TASK DESCRIPTION: Would you count the lines in the material below that include the string "drainReport"? Only the number is needed.

--- RECORD EXCERPTS Enclosed Below ---

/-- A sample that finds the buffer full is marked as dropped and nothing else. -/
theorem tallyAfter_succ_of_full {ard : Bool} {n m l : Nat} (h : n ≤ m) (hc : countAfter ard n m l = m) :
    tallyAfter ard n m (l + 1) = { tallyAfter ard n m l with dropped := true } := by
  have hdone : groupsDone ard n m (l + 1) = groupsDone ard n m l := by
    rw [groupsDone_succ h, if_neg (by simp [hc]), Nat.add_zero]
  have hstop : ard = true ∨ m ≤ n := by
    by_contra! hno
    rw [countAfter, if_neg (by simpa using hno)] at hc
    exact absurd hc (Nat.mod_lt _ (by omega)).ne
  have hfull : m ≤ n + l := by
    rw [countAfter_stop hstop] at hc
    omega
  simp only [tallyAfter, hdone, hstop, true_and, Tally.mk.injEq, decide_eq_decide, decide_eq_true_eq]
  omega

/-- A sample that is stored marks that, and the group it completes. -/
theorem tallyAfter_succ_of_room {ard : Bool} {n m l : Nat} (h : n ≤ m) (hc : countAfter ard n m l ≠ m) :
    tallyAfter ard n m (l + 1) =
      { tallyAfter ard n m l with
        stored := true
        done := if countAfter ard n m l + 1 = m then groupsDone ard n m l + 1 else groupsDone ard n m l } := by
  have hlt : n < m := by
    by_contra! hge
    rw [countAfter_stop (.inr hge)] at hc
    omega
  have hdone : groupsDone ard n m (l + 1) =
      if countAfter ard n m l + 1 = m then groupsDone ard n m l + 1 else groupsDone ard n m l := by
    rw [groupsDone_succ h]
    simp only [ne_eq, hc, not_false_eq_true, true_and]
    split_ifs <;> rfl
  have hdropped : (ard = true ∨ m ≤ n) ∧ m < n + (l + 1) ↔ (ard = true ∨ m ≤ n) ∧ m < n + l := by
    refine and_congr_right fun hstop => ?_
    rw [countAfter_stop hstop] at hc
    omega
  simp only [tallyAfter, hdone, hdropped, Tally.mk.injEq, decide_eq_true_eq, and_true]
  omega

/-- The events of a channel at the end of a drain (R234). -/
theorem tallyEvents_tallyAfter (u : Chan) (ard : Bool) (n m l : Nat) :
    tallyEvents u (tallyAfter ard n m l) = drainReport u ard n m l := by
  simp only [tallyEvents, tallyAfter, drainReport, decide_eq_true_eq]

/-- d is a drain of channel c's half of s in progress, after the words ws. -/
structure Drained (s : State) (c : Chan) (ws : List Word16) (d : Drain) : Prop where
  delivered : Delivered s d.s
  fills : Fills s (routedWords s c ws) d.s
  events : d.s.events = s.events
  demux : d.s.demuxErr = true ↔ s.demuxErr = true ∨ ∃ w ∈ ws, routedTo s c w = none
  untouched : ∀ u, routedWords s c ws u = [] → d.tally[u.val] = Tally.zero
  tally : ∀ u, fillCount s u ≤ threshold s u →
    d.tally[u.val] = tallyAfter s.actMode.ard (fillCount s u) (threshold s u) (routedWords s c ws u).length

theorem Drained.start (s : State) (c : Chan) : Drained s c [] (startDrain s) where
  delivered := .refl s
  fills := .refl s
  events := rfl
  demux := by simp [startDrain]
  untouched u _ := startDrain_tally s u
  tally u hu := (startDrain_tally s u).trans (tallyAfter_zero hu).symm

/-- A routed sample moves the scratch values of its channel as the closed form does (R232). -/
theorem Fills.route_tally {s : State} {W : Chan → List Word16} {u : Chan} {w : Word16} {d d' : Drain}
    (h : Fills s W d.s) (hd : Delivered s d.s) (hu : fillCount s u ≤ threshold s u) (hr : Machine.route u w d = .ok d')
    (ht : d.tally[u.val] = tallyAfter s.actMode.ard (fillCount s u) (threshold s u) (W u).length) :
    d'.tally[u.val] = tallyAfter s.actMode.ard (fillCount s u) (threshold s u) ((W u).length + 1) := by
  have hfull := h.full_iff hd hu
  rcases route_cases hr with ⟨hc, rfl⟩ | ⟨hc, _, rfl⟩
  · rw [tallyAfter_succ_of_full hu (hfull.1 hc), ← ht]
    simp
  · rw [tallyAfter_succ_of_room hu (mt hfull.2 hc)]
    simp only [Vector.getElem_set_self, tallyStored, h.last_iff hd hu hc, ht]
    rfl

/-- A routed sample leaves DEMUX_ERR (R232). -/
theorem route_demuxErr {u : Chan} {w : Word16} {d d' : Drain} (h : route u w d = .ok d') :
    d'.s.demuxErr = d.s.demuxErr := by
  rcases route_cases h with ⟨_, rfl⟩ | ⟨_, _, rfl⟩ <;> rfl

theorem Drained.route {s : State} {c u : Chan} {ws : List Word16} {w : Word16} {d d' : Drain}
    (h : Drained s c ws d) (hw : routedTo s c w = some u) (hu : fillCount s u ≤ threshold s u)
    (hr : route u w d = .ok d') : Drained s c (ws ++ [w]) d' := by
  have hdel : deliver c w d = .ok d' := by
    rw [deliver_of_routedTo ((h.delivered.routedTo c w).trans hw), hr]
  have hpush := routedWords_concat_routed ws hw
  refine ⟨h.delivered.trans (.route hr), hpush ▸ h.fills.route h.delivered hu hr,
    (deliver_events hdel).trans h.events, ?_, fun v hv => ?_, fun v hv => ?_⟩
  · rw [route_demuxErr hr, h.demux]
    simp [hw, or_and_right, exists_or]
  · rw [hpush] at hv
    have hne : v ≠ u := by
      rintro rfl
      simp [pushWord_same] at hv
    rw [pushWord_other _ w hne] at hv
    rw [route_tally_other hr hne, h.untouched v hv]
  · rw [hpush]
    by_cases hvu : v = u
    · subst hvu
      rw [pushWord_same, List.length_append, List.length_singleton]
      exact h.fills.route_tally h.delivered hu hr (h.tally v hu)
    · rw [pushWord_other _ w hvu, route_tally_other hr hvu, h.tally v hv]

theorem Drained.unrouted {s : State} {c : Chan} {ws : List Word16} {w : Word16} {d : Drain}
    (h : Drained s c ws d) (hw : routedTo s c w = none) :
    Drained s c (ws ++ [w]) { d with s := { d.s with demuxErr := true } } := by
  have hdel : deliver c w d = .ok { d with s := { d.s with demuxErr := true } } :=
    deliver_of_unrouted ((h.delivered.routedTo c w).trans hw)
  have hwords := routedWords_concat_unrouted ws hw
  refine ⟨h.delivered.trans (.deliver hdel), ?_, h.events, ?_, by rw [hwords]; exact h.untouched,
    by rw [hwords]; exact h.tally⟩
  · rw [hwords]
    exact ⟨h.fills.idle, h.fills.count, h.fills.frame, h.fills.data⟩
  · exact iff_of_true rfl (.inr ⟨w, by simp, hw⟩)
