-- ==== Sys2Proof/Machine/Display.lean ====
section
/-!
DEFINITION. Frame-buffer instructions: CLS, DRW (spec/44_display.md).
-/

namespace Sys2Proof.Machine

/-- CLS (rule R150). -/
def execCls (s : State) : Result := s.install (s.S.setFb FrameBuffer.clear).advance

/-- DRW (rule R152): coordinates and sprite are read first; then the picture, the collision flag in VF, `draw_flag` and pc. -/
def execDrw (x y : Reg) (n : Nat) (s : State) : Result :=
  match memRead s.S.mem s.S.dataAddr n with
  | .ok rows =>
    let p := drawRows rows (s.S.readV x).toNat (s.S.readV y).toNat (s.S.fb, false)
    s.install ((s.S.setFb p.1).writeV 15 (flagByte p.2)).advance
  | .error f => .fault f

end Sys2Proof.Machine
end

--- End of Enclosed RECORD EXCERPTS ---

OUTPUT: 2